[Material to process]
-- ==== Sys2Proof/Syntax.lean ====
section
/-! DEFINITION. The instructions: one constructor for every row of spec/opcode_table.json.
The first thirteen are the operations of 30_encoding.md R110; then the reserved selectors (R115); then the
bytes of the wire (R94, R95, R100), which as requests are the host putting that item on the bus in its position
(R96, R118; notes/assumptions/3.md). Operand widths are those of 00_scope.md R11; a message is its list of
character codes and carries its length `L`. -/

namespace Sys2Proof

/-- One request to the block (R110) or one item of a transaction the host builds itself (R118). -/
inductive Instr where
  /-- BUSCFG (R135) -/
  | busCfg
  /-- START `abyte` (R137) -/
  | start (abyte : Byte)
  /-- SENDBYTE `byte` (R139) -/
  | sendByte (byte : Byte)
  /-- STOP (R141) -/
  | stop
  /-- INIT (R163) -/
  | init
  /-- SETPAGEWINDOW `page, column` (R166) -/
  | setPageWindow (page : BitVec 3) (column : BitVec 7)
  /-- WRITEBYTES `n, SRC` (R168); `n` is the length of `src` -/
  | writeBytes (src : List Byte)
  /-- CLEAR (R170) -/
  | clear
  /-- SETCONTRAST `level` (R172) -/
  | setContrast (level : Byte)
  /-- GLYPHFOR `code` (R191) -/
  | glyphFor (code : Byte)
  /-- MARQUEE `x, y, width, L, MSG, OFFSET, speed` (R203) -/
  | marquee (x : BitVec 7) (y : BitVec 3) (width : Byte) (msg : List Byte) (offset : BitVec 16) (speed : Byte)
  /-- BUNGEE `x, y, width, L, MSG, OFFSET` (R210) -/
  | bungee (x : BitVec 7) (y : BitVec 3) (width : Byte) (msg : List Byte) (offset : BitVec 16)
  /-- WOBBLE `x, y, L, MSG, PHASE` (R220) -/
  | wobble (x : BitVec 7) (y : BitVec 3) (msg : List Byte) (phase : Byte)
  /-- selector `0xD`, which names no operation (R115) -/
  | reserved1101
  /-- selector `0xE`, which names no operation (R115) -/
  | reserved1110
  /-- selector `0xF`, which names no operation (R115) -/
  | reserved1111
  /-- the address byte `0x78 | subaddr << 1` (R94) -/
  | addrByte (subaddr : BitVec 1)
  /-- the framing byte `0x00`: the rest of the transaction is commands (R95) -/
  | ctrlCommands
  /-- the framing byte `0x40`: the rest of the transaction is data (R95) -/
  | ctrlData
  /-- `0xA8, ratio` (R100) -/
  | cmdMuxRatio (ratio : Byte)
  /-- `0xD3, offset` (R100) -/
  | cmdDisplayOffset (offset : Byte)
  /-- `0x40` (R98: line 0 only) -/
  | cmdStartLine
  /-- `0xA0 | flip` (R98) -/
  | cmdSegmentRemap (flip : BitVec 1)
  /-- `0xC0 | flip << 3` (R98) -/
  | cmdComScanDir (flip : BitVec 1)
  /-- `0xDA, pins` (R100) -/
  | cmdComPins (pins : Byte)
  /-- `0x81, level` (R100) -/
  | cmdContrast (level : Byte)
  /-- `0xA4 | force` (R98) -/
  | cmdEntireDisplayOn (force : BitVec 1)
  /-- `0xA6 | inv` (R98) -/
  | cmdNormalInverted (inv : BitVec 1)
  /-- `0xD5, freq` (R100) -/
  | cmdOscFreq (freq : Byte)
  /-- `0x8D, pump` (R100) -/
  | cmdChargePump (pump : Byte)
  /-- `0xAE | on` (R98) -/
  | cmdDisplayOnOff (on : BitVec 1)
  /-- `0x20, mode` (R100) -/
  | cmdAddressingMode (mode : Byte)
  /-- `0x21, first, last` (R100) -/
  | cmdColumnRange (first last : Byte)
  /-- `0x22, first, last` (R100) -/
  | cmdPageRange (first last : Byte)
  /-- `0xB0 | page` (R98) -/
  | cmdPageStart (page : BitVec 3)
  /-- `0x10 | hi`: `column[6:4]` (R98) -/
  | cmdColumnUpper (hi : BitVec 3)
  /-- `0x00 | lo`: `column[3:0]` (R98) -/
  | cmdColumnLower (lo : BitVec 4)
  deriving DecidableEq, Repr

end Sys2Proof
end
[/Material to process]
Each line of the material above needs repeating verbatim.

-- ==== Sys2Proof/Syntax.lean ====
section
/-! DEFINITION. The instructions: one constructor for every row of spec/opcode_table.json.
The first thirteen are the operations of 30_encoding.md R110; then the reserved selectors (R115); then the
bytes of the wire (R94, R95, R100), which as requests are the host putting that item on the bus in its position
(R96, R118; notes/assumptions/3.md). Operand widths are those of 00_scope.md R11; a message is its list of
character codes and carries its length `L`. -/

namespace Sys2Proof

/-- One request to the block (R110) or one item of a transaction the host builds itself (R118). -/
inductive Instr where
  /-- BUSCFG (R135) -/
  | busCfg
  /-- START `abyte` (R137) -/
  | start (abyte : Byte)
  /-- SENDBYTE `byte` (R139) -/
  | sendByte (byte : Byte)
  /-- STOP (R141) -/
  | stop
  /-- INIT (R163) -/
  | init
  /-- SETPAGEWINDOW `page, column` (R166) -/
  | setPageWindow (page : BitVec 3) (column : BitVec 7)
  /-- WRITEBYTES `n, SRC` (R168); `n` is the length of `src` -/
  | writeBytes (src : List Byte)
  /-- CLEAR (R170) -/
  | clear
  /-- SETCONTRAST `level` (R172) -/
  | setContrast (level : Byte)
  /-- GLYPHFOR `code` (R191) -/
  | glyphFor (code : Byte)
  /-- MARQUEE `x, y, width, L, MSG, OFFSET, speed` (R203) -/
  | marquee (x : BitVec 7) (y : BitVec 3) (width : Byte) (msg : List Byte) (offset : BitVec 16) (speed : Byte)
  /-- BUNGEE `x, y, width, L, MSG, OFFSET` (R210) -/
  | bungee (x : BitVec 7) (y : BitVec 3) (width : Byte) (msg : List Byte) (offset : BitVec 16)
  /-- WOBBLE `x, y, L, MSG, PHASE` (R220) -/
  | wobble (x : BitVec 7) (y : BitVec 3) (msg : List Byte) (phase : Byte)
  /-- selector `0xD`, which names no operation (R115) -/
  | reserved1101
  /-- selector `0xE`, which names no operation (R115) -/
  | reserved1110
  /-- selector `0xF`, which names no operation (R115) -/
  | reserved1111
  /-- the address byte `0x78 | subaddr << 1` (R94) -/
  | addrByte (subaddr : BitVec 1)
  /-- the framing byte `0x00`: the rest of the transaction is commands (R95) -/
  | ctrlCommands
  /-- the framing byte `0x40`: the rest of the transaction is data (R95) -/
  | ctrlData
  /-- `0xA8, ratio` (R100) -/
  | cmdMuxRatio (ratio : Byte)
  /-- `0xD3, offset` (R100) -/
  | cmdDisplayOffset (offset : Byte)
  /-- `0x40` (R98: line 0 only) -/
  | cmdStartLine
  /-- `0xA0 | flip` (R98) -/
  | cmdSegmentRemap (flip : BitVec 1)
  /-- `0xC0 | flip << 3` (R98) -/
  | cmdComScanDir (flip : BitVec 1)
  /-- `0xDA, pins` (R100) -/
  | cmdComPins (pins : Byte)
  /-- `0x81, level` (R100) -/
  | cmdContrast (level : Byte)
  /-- `0xA4 | force` (R98) -/
  | cmdEntireDisplayOn (force : BitVec 1)
  /-- `0xA6 | inv` (R98) -/
  | cmdNormalInverted (inv : BitVec 1)
  /-- `0xD5, freq` (R100) -/
  | cmdOscFreq (freq : Byte)
  /-- `0x8D, pump` (R100) -/
  | cmdChargePump (pump : Byte)
  /-- `0xAE | on` (R98) -/
  | cmdDisplayOnOff (on : BitVec 1)
  /-- `0x20, mode` (R100) -/
  | cmdAddressingMode (mode : Byte)
  /-- `0x21, first, last` (R100) -/
  | cmdColumnRange (first last : Byte)
  /-- `0x22, first, last` (R100) -/
  | cmdPageRange (first last : Byte)
  /-- `0xB0 | page` (R98) -/
  | cmdPageStart (page : BitVec 3)
  /-- `0x10 | hi`: `column[6:4]` (R98) -/
  | cmdColumnUpper (hi : BitVec 3)
  /-- `0x00 | lo`: `column[3:0]` (R98) -/
  | cmdColumnLower (lo : BitVec 4)
  deriving DecidableEq, Repr

end Sys2Proof
end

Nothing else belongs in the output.